This is an automated email from the ASF dual-hosted git repository.
zhengruifeng pushed a commit to branch branch-4.x
in repository https://gitbox.apache.org/repos/asf/spark.git
The following commit(s) were added to refs/heads/branch-4.x by this push:
new 465c5e113967 [SPARK-54993][PYTHON] Add type hints to NameTypeHolder
and IndexNameTypeHolder classes
465c5e113967 is described below
commit 465c5e1139673e478b5d7b9634c2e9e051cd9819
Author: adith-os <[email protected]>
AuthorDate: Wed May 13 15:01:13 2026 +0800
[SPARK-54993][PYTHON] Add type hints to NameTypeHolder and
IndexNameTypeHolder classes
### What changes were proposed in this pull request?

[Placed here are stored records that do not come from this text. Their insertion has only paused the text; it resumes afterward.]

theorem SeqPath.refreshTurns (h : SeqPath k s t) : State.refreshTurns k s = .next t := by
  induction h with
  | nil => rfl
  | cons hw hturn _ ih => rw [State.refreshTurns_succ ((State.refreshTurn_of_not_waits hw).trans hturn), ih]

/-- No tick is counted in them. -/
theorem SeqPath.litTicks_eq_zero (h : SeqPath k s t) (p : Panel) : State.litTicks pin j y k s p = 0 := by
  induction h generalizing p with
  | nil => rfl
  | cons hw hturn _ ih =>
    rw [State.litTicks_succ p ((State.refreshTurn_of_not_waits hw).trans hturn), ih, hw]
    simp

/-- The sequencer waits in the two wait phases while the FIFO holds an entry (R164). -/
theorem State.seqWaits_iff : s.seqWaits = true ↔ (s.seqPc = .planeWait ∨ s.seqPc = .rowWait) ∧ s.ptFifo ≠ [] := by
  simp [State.seqWaits, State.staEmpt]

/-- A wait phase that goes on, with the FIFO empty. -/
theorem SeqPath.of_empty {p : Phase} (hfifo : s.ptFifo = []) (hpc : s.seqPc = p) (h : exec p.instr s = .next t) : SeqPath 1 s t := by
  refine .cons (Bool.eq_false_iff.mpr fun hw => (State.seqWaits_iff.mp hw).2 hfifo) ?_ (.nil t)
  rw [State.seqTurn, hpc]
  exact h

end Sys2Proof.Machine

/-! ## A wait, with the ticks it lights

A pulse is waited for in the next `PLANE_WAIT` or `ROW_WAIT`, so the ticks of a window are lit with the words latched before it. -/

namespace Sys2Proof.Machine

variable {s t u : State} {k m T pin j y : Nat}

/-- The last tick of a run. -/
theorem State.ticks_last (h : State.ticks k s = .ok t) : State.ticks (k + 1) s = t.tick := by
  induction k generalizing s with
  | zero =>
    cases h
    cases ht : t.tick with
    | error e => rw [State.ticks, ht]
    | ok v => rw [State.ticks_succ _ ht, State.ticks_zero]
  | succ k ih =>
    cases hs : s.tick with
    | error e => rw [State.ticks, hs] at h; cases h
    | ok v =>
      rw [State.ticks_succ _ hs] at h ⊢
      exact ih h

/-- The timer differs, and nothing else (R200). -/
def State.timerRan (s t : State) : Prop := t = { s with ptFifo := t.ptFifo, ptHold := t.ptHold, ptCur := t.ptCur, oe := t.oe }

theorem State.ticks_timerRan (h : State.ticks k s = .ok t) : s.timerRan t := by
  induction k generalizing s with
  | zero =>
    cases h
    rfl
  | succ k ih =>
    cases hs : s.tick with
    | error e => rw [State.ticks, hs] at h; cases h
    | ok v =>
      rw [State.ticks_succ _ hs] at h
      have hrest := ih h
      rw [State.timerRan, State.tick_frame hs] at hrest
      exact hrest

/-- The FIFO of a pulse holds an entry until its last lit tick has been played (R202 b). -/
theorem State.Armed.busy (h : s.Armed m) (hk : k ≤ m * s.ptRng.toNat) (hu : State.ticks k s = .ok u) : u.ptFifo ≠ [] := by
  rcases Nat.eq_zero_or_pos k with rfl | hpos
  · cases hu
    rw [h.fifo]
    simp
  · obtain ⟨v, hv, -, hempty⟩ := h.ticks hpos
    cases hu.symm.trans hv
    exact fun hnil => Nat.not_lt.mpr hk (hempty.mp hnil)

/-- The sub-pixel is latched lit, and in the row that is selected (R183). -/
def State.shows (s : State) (p : Panel) (pin j y : Nat) : Bool := (p.latch.getD j 0#32).getLsbD pin && s.litPhysicalRow pin == y

/-- The ticks that a window of `T` ticks lights the sub-pixel. -/
def State.exposure (s : State) (p : Panel) (pin j y T : Nat) : Nat := if s.shows p pin j y then T else 0

theorem State.exposure_zero (s : State) (p : Panel) : s.exposure p pin j y 0 = 0 := ite_self 0

theorem State.shows_timerRan (h : s.timerRan t) (p : Panel) : t.shows p pin j y = s.shows p pin j y := by
  rw [State.timerRan] at h
  rw [h]
  rfl

theorem Panel.watch_timerRan (h : s.timerRan t) (p : Panel) : p.watch s t = p := by
  have htrace : t.trace = s.trace ++ [] := by rw [h, List.append_nil]
  exact Panel.watch_eq_replay p htrace

/-- A tick of a wait counts when the output is active after it (R183). -/
theorem State.litTicks_tick (hw : s.seqWaits = true) (htick : s.tick = .ok t) (p : Panel) :
    State.litTicks pin j y 1 s p = if t.oe && s.shows p pin j y then 1 else 0 := by
  have hturn : s.refreshTurn = .next t := (State.refreshTurn_of_waits hw).trans (outcomeOf_eq_next.mpr htick)
  have hran : s.timerRan t := State.tick_frame htick
  rw [State.litTicks_succ p hturn, ← State.shows_timerRan hran, hw, Bool.true_and, State.lit, Bool.and_assoc, ← State.shows]
  rfl

/-- The wait for a pulse: its lit ticks and one more (R202, R203). -/
theorem State.Armed.wait (h : s.Armed m) (hpc : s.seqPc = .planeWait ∨ s.seqPc = .rowWait) (hk : k ≤ m * s.ptRng.toNat + 1) :
    ∃ u, State.ticks k s = .ok u ∧ State.refreshTurns k s = .next u ∧
      ∀ (p : Panel) (pin j y : Nat), State.litTicks pin j y k s p = s.exposure p pin j y (min k (m * s.ptRng.toNat)) := by
  induction k with
  | zero => exact ⟨s, rfl, rfl, fun p pin j y => by rw [Nat.zero_min, State.exposure_zero, State.litTicks]⟩
  | succ k ih =>
    obtain ⟨u, hticks, hturns, hlit⟩ := ih (by omega)
    obtain ⟨v, hticks', hoe, -⟩ := h.ticks (Nat.succ_pos k)
    have htick : u.tick = .ok v := (State.ticks_last hticks).symm.trans hticks'
    have hran := State.ticks_timerRan hticks
    have hphase : u.seqPc = s.seqPc := by rw [hran]
    have hw : u.seqWaits = true := State.seqWaits_iff.mpr ⟨hphase ▸ hpc, h.busy (by omega) hticks⟩
    refine ⟨v, hticks', ?_, fun p pin j y => ?_⟩
    · have hturn : u.refreshTurn = .next v := (State.refreshTurn_of_waits hw).trans (outcomeOf_eq_next.mpr htick)
      rw [State.refreshTurns_add hturns, State.refreshTurns_succ hturn, State.refreshTurns]
    · rw [State.litTicks_add p hturns, hlit, Panel.watch_timerRan hran, State.litTicks_tick hw htick, State.shows_timerRan hran,
        State.exposure, State.exposure]
      cases s.shows p pin j y with
      | false => simp
      | true =>
        simp only [Bool.and_true, hoe, if_true]
        split <;> omega

/-- A window of `T` lit ticks is to be waited for: none before the first pulse of a half-row (R162). -/
def State.Window (s : State) (T : Nat) : Prop := (s.quiescent ∧ T = 0) ∨ ∃ m, s.Armed m ∧ m * s.ptRng.toNat = T

theorem State.Window.of_quiescent (h : s.quiescent) : s.Window 0 := .inl ⟨h, rfl⟩

/-- The wait for a window ends with the FIFO empty; only the timer has changed, and the window's ticks are lit. -/
theorem State.Window.wait (h : s.Window T) (hpc : s.seqPc = .planeWait ∨ s.seqPc = .rowWait) :
    ∃ k u, k ≤ T + 1 ∧ State.refreshTurns k s = .next u ∧ s.timerRan u ∧ u.ptFifo = [] ∧
      ∀ (p : Panel) (pin j y : Nat), State.litTicks pin j y k s p = s.exposure p pin j y T := by
  rcases h with ⟨⟨-, hfifo, -⟩, rfl⟩ | ⟨m, harmed, rfl⟩
  · exact ⟨0, s, Nat.zero_le _, rfl, rfl, hfifo, fun p pin j y => by rw [State.exposure_zero, State.litTicks]⟩
  · obtain ⟨u, hticks, hturns, hlit⟩ := harmed.wait hpc le_rfl
    obtain ⟨v, hticks', -, hempty⟩ := harmed.ticks (Nat.succ_pos (m * s.ptRng.toNat))
    cases hticks.symm.trans hticks'
    refine ⟨_, u, le_rfl, hturns, State.ticks_timerRan hticks, hempty.mpr (Nat.lt_succ_self _), fun p pin j y => ?_⟩
    rw [hlit, Nat.min_eq_right (Nat.le_succ _)]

This PR adds proper type annotations to the NameTypeHolder and
IndexNameTypeHolder classes in python/pyspark/pandas/typedef/typehints.py
### Why are the changes needed?
This is a subtask of [
SPARK-54953](https://issues.apache.org/jira/browse/SPARK-54953) (upgrading mypy
to latest version). Changes improve type checking.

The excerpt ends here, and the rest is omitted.